複数の蛍光標識試薬測定に加えて、ハイスループット薬物スクリーニング装置も、候補細胞の相互作用によって生じ得る妨害を可能な限り最小限に抑え、できるだけ短時間で何千もの候補化合物を素早くスクリーニングできるように設計する必要がある。多重蛍光標識試薬の速度論的現象を検出する系の場合、予め色素を添加した細胞を各ウェルに入れた後、薬物候補を追加するために通例96又は384のウェルプレートを使用する既存の単一蛍光標識試薬系に比べて、設計上の制約はさらに深刻なものとなる。
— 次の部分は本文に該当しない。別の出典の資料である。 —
-- ==== Sys2Proof/Machine/Boot.lean ====
section
/-! DEFINITION. Bring-up: the ledger read at boot (17 R464), the choice of a slot and the boot chain (14 R396, R397; 18 R480), recovery
mode and network boot (18 R482, R483), and the dies' way up (17 R459). -/

namespace Sys2Proof.Machine

/-! ### The ledger at boot (R464) -/

/-- Which bank holds the copy taken at boot: the later of two valid ones, bank 0 where their numbers are equal (R464). -/
def Banks.pick {α : Type} (b : Banks α) : Option Bool :=
  match b.bank0, b.bank1 with
  | none, none => none
  | some _, none => some false
  | none, some _ => some true
  | some x, some y => some (decide ((y.seq - x.seq).toInt > 0))

/-- A pair as boot reads it; a bank out of force that holds a copy is still to be erased (R465). -/
def Banks.read {α : Type} (b : Banks α) : Banks α :=
  let f := b.pick
  { b with inForce := f, erasing := b.erasing || (b.bank0.isSome && b.bank1.isSome) }

/-- An entry names an RWP object and has a length the object has; one that does not is skipped (R464). Role keys are no objects. -/
def entryFits (key : Nat) (v : Bytes) : Bool :=
  match objRow (key / 256) (key % 256) with
  | some o => o.acc == .rwp && decide (o.vLo ≤ v.length) && decide (v.length ≤ o.vHi)
  | none => false

/-- Persisted objects in force, and what takes effect at a module reset with them (R464; 12 R327, R347). -/
def State.loadObjects (s : State) : State :=
  let s := if s.ledger.obj.current.isNone then s.log { kind := 2, resource := 0x0C } else s
  let s := { s with objs := s.persisted.foldl (fun (m : KMap Bytes) (e : Nat × Bytes) => if entryFits e.1 e.2 then m.put e.1 e.2 else m) s.objs }
  { s with kop := { s.kop with portActive := s.objNat 0x1100 8 41870, poolActive := s.objNat 0x2300 0x10 512 } }

/-- LEDGER_BOOT_READ (R464), within BOOT_ROM. -/
def State.readLedger (s : State) : State :=
  { s with ledger := { s.ledger with act := s.ledger.act.read, obj := s.ledger.obj.read } }

/-! ### The running image (R396, R397) -/

/-- Where the running image lies: a slot, or the module controller's memory in network boot (18 R483). -/
def State.imageAt (s : State) : KMap Byte × Nat :=
  if s.boot.mode = .network then (s.boot.image, 0) else (s.ledger.flash, slotBase s.boot.slotB)

/-- Part i + 1 of the running image, and whether its digest is the manifest's. -/
def State.imagePart (s : State) (i : Nat) : Bytes := partBytes s.imageAt.1 s.imageAt.2 s.boot.manifest i
def State.imagePartOk (s : State) (i : Nat) : Bool := partMatches s.imageAt.1 s.imageAt.2 s.boot.manifest i

/-- A measurement: M[i] extended once per boot (R397). -/
def State.measure (s : State) (i : Nat) (part : Bytes) : State :=
  if s.boot.measured.contains i then s else
  { s with boot := { s.boot with measured := s.boot.measured.add i,
                                 measure := s.boot.measure.set i (sha256 (s.boot.measure.getD i [] ++ sha256 part)) } }

/-! ### Recovery mode (18 R482) -/

/-- The boot ROM serves alone: port A starts again at its own rate, port B is down, LEDGER and KEYS alone are set (R482, R483). -/
def State.serveRom (s : State) (mode : BootMode) (waiting : Bool) : State :=
  let s := { s with boot := { s.boot with mode := mode, waiting := waiting, slotB := false, manifest := [] }, portA := {}, portB := {} }
  s.loadObjects.withReady 3 0x1FC

def State.enterRecovery (s : State) : State := s.serveRom .recovery false

/-! ### The choice of a slot (18 R480) -/

/-- A fallback is counted and logged (R480). -/
def State.noteFallback (s : State) : State := (s.bump (okey 0x2800 7) 1).log { kind := 0x0B, resource := 0x0C }

/-- A write of the record by the boot ROM; where it fails, the record in force stands (R480). -/
def State.bootRecord (s : State) (a : ActRec) (ok : Bool) : State :=
  if ok then s.writeAct a else s.log { kind := 2, resource := 0x0C }

/-- The trial branches of R480. -/
def State.trialBoot (s : State) (a : ActRec) (ok : Bool) : State :=
  if !a.trial then s
  else if s.fuses.rollback = mfRollback (s.slotManifest a.slotB) ∧ s.fuses.rollback > mfRollback (s.slotManifest (!a.slotB)) then
    s.bootRecord { a with trial := false, attempts := 0 } ok
  else if a.attempts = 3 then
    let s := s.bootRecord a.reverted ok
    if ok then s.noteFallback else s
  else s.bootRecord { a with attempts := a.attempts + 1 } ok

/-- The record's active slot passes (R480). -/
def State.activePasses (s : State) (a : ActRec) : Bool := s.slotPasses a.slotB && sha256 (s.slotManifest a.slotB) == a.active

/-- Boot falls back to the slot that `a` does not name (R480). -/
def State.fallBack (s : State) (a : ActRec) (ok : Bool) : State :=
  (s.bootRecord (a.switched (sha256 (s.slotManifest (!a.slotB)))) ok).noteFallback

/-- BOOT_SELECT (R480), within BOOT_ROM: the slot to boot, if one passes. -/
def State.bootSelect (s : State) (ok : Bool) : State × Option Bool :=
  match s.act? with
  | none => (s, none)
  | some a =>
    let s := s.trialBoot a ok
    match s.act? with
    | none => (s, none)
    | some a =>
      if s.activePasses a then (s, some a.slotB)
      else if s.slotPasses (!a.slotB) then (s.fallBack a ok, some (!a.slotB))
      else (s, none)

/-- A part of the running slot fails its digest: the other slot is tried after a warm reset, else the module enters recovery mode
(R480). -/
def State.partFailed (s : State) (ok : Bool) : State :=
  let other := !s.boot.slotB
  match s.boot.mode, s.act? with
  | .slot, some a =>
    if s.slotPasses other then (s.fallBack { a with slotB := !other } ok).warm 7
    else ({ s.warm s.boot.lastReset with cnt := s.cnt } : State).enterRecovery
  | _, _ => ({ s.warm s.boot.lastReset with cnt := s.cnt } : State).enterRecovery

/-! ### The boot chain (R396) -/

/-- The optical engines' firmware: loaded after a cold reset and verified, measured as it runs after a warm one (18 R478); none where the part
fails. -/
def State.loadOptics (s : State) : Option State :=
  match s.boot.optics with
  | some copy => some (s.measure 5 copy)
  | none =>
    if s.imagePartOk 5 then
      some (({ s with boot := { s.boot with optics := some (s.imagePart 5) } } : State).measure 5 (s.imagePart 5))
    else none

/-- Steps 1 to 3 of R396 on the running image, and the optical part of step 4: LEDGER and KEYS are set (R459). `record` is what M[7]
measures. -/
def State.bootChain (s : State) (record : Bytes) (ok : Bool) : State :=
  if !(s.imagePartOk 0) || !(s.imagePartOk 1) then s.partFailed ok else
  let s := (((s.measure 6 s.boot.manifest).measure 7 record).measure 0 (s.imagePart 0)).measure 1 (s.imagePart 1)
  let s := { s with boot := { s.boot with kmem := s.boot.kmem + 1 } }
  match s.loadOptics with
  | none => s.partFailed ok
  | some s => s

/-- The image that network boot received is started (18 R483). -/
def State.networkStart (s : State) : State :=
  let mf := imgBytes s.boot.image 0 0 manifestBytes
  let s := { s with boot := { s.boot with waiting := false, manifest := mf } }
  let s := s.bootChain (List.replicate 96 0) true
  s.withReady (if s.boot.mode = .network ∧ s.portA.rate ≠ 0 then linkBit .a else 0) 0

/-- The slot chosen is booted (R396). -/
def State.bootFrom (s : State) (b : Bool) (ok : Bool) : State :=
  let s := ({ s with boot := { s.boot with mode := .slot, slotB := b, manifest := s.slotManifest b } } : State)
  let s := s.bootChain ((s.act?.map ActRec.bytes).getD []) ok
  if s.boot.mode = .slot then s.loadObjects.withReady 3 0 else s

/-- BOOT_ROM from the ledger (R480; R396). -/
def State.bootSlot (s : State) (ok : Bool) : State :=
  match s.bootSelect ok with
  | (s, none) => s.enterRecovery
  | (s, some b) => s.bootFrom b ok

/-- The boot source is the strap's (R451). -/
def State.bootBy (s : State) (sel : Nat) (ok : Bool) : State :=
  match sel with
  | 0 => s.bootSlot ok
  | 1 => s.serveRom .network true
  | 2 => s.enterRecovery
  | _ => s.enterRecovery.log { status := .badDescriptor, kind := 4, resource := 0x0C, reason := 7 }

/-- The watch over a second watchdog expiry runs from the end of the warm reset (R455). -/
def Boot.begun (b : Boot) (now : Nat) : Boot := { b with watchdogRecent := b.watchdogRecent.map (fun _ => now) }

/-- BOOT_ROM (R396; R451, R464; 18 R480, R482, R483). -/
def execBootRom (recordOk : Bool) (s : State) : Out :=
  .next <|
  if !s.power.good ∨ s.power.hold ≠ [] ∨ s.boot.mode ≠ .none_ then s
  else (({ s with boot := s.boot.begun s.now } : State).readLedger).bootBy s.power.bootSel.toNat recordOk

/-- AK_DERIVED (R396 step 3, R460): ATTEST is set. -/
def execAkDerived (s : State) : Out :=
  .next <| if s.boot.mode = .none_ ∨ s.recovery ∨ readyBit s 2 ∨ !(readyBit s 1) then s else s.withReady 4 0

/-! ### The dies (R459) -/

/-- The module controller's firmware runs, and the module is not held in cold reset. -/
def State.running (s : State) : Bool := s.power.good && s.power.hold == [] && s.boot.mode ≠ .none_ && !s.recovery

/-- A die gets power, unless it is retired (16 R438) or already held with its power on. -/
def State.powerDie (s : State) (d : Nat) : State :=
  if s.isRetired (.die d) then s else s.modDie d (fun x => { x with powered := true })

/-- DIE_POWER_GROUP (R459; 19 R494): the next eight dies, once the coolant allows. -/
def execDiePowerGroup (s : State) : Out :=
  .next <|
  if !s.running ∨ !s.power.coolantOk ∨ s.power.coolantHold ∨ s.power.groups ≥ 8 then s else
  let g := s.power.groups
  let s := (List.range 8).foldl (fun s i => s.powerDie (8 * g + i)) s
  { s with power := { s.power with groups := g + 1 } }

/-- DIE_PLL_LOCK (R459, R467; 14 R396 step 4): the die's parts are verified, measured and loaded. -/
def execDiePllLock (d : DieNo) (recordOk : Bool) (s : State) : Out :=
  .next <|
  let x := s.die d
  if !s.running ∨ !x.powered ∨ x.pll ∨ x.state ≠ .off ∨ s.isRetired (.die d) then s
  else if [2, 3, 4].all s.imagePartOk then
    ([2, 3, 4].foldl (fun s i => s.measure i (s.imagePart i)) (s.modDie d (fun x => { x with pll := true }))).dbump d 2 5 1
  else s.partFailed recordOk

/-- PHY_TRAINED (R459; 15 R412, R418): the die's remaps are installed, and its fill may start; after a warm reset that kept its stacks the
die is ready. A die whose training fails stays off. -/
def execPhyTrained (d : DieNo) (ok : Bool) (s : State) : Out :=
  .next <|
  let x := s.die d
  if !s.running ∨ !x.pll ∨ x.phy ∨ x.state ≠ .off ∨ s.isRetired (.die d) then s
  else if !ok then
    (s.modDie d (fun x => { x with pll := false, powered := false })).log { kind := 0x0B, resource := 0x0B, die := d }
  else
    let s := s.modDie d (fun x => { x with phy := true, skipFill := false, remaps := s.ledger.remaps.filter (fun e => e.die == d.val) })
    if x.skipFill then (s.setDieState d .ready).answerDieResets d else s

end Sys2Proof.Machine
end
86mmX128mmの大きさのプレート上に配置された複数のウェル内で5μmの空間分解能を有するとともに、最大50μ秒の時間分解能が得られるように、時間及び空間の両面で正確に制御しながらプレート上の各ウェルを走査することが可能で、しかも、蛍光シグナルを少なくとも数分間追跡することができる改良された走査システムが必要とされている。現在の走査システムは、点から点へ走査を移動させる機械装置を用いており、かかる厳密な必要条件を満たすことができず、また、慣用される光学系を用いた音響光学走査装置も使用できない。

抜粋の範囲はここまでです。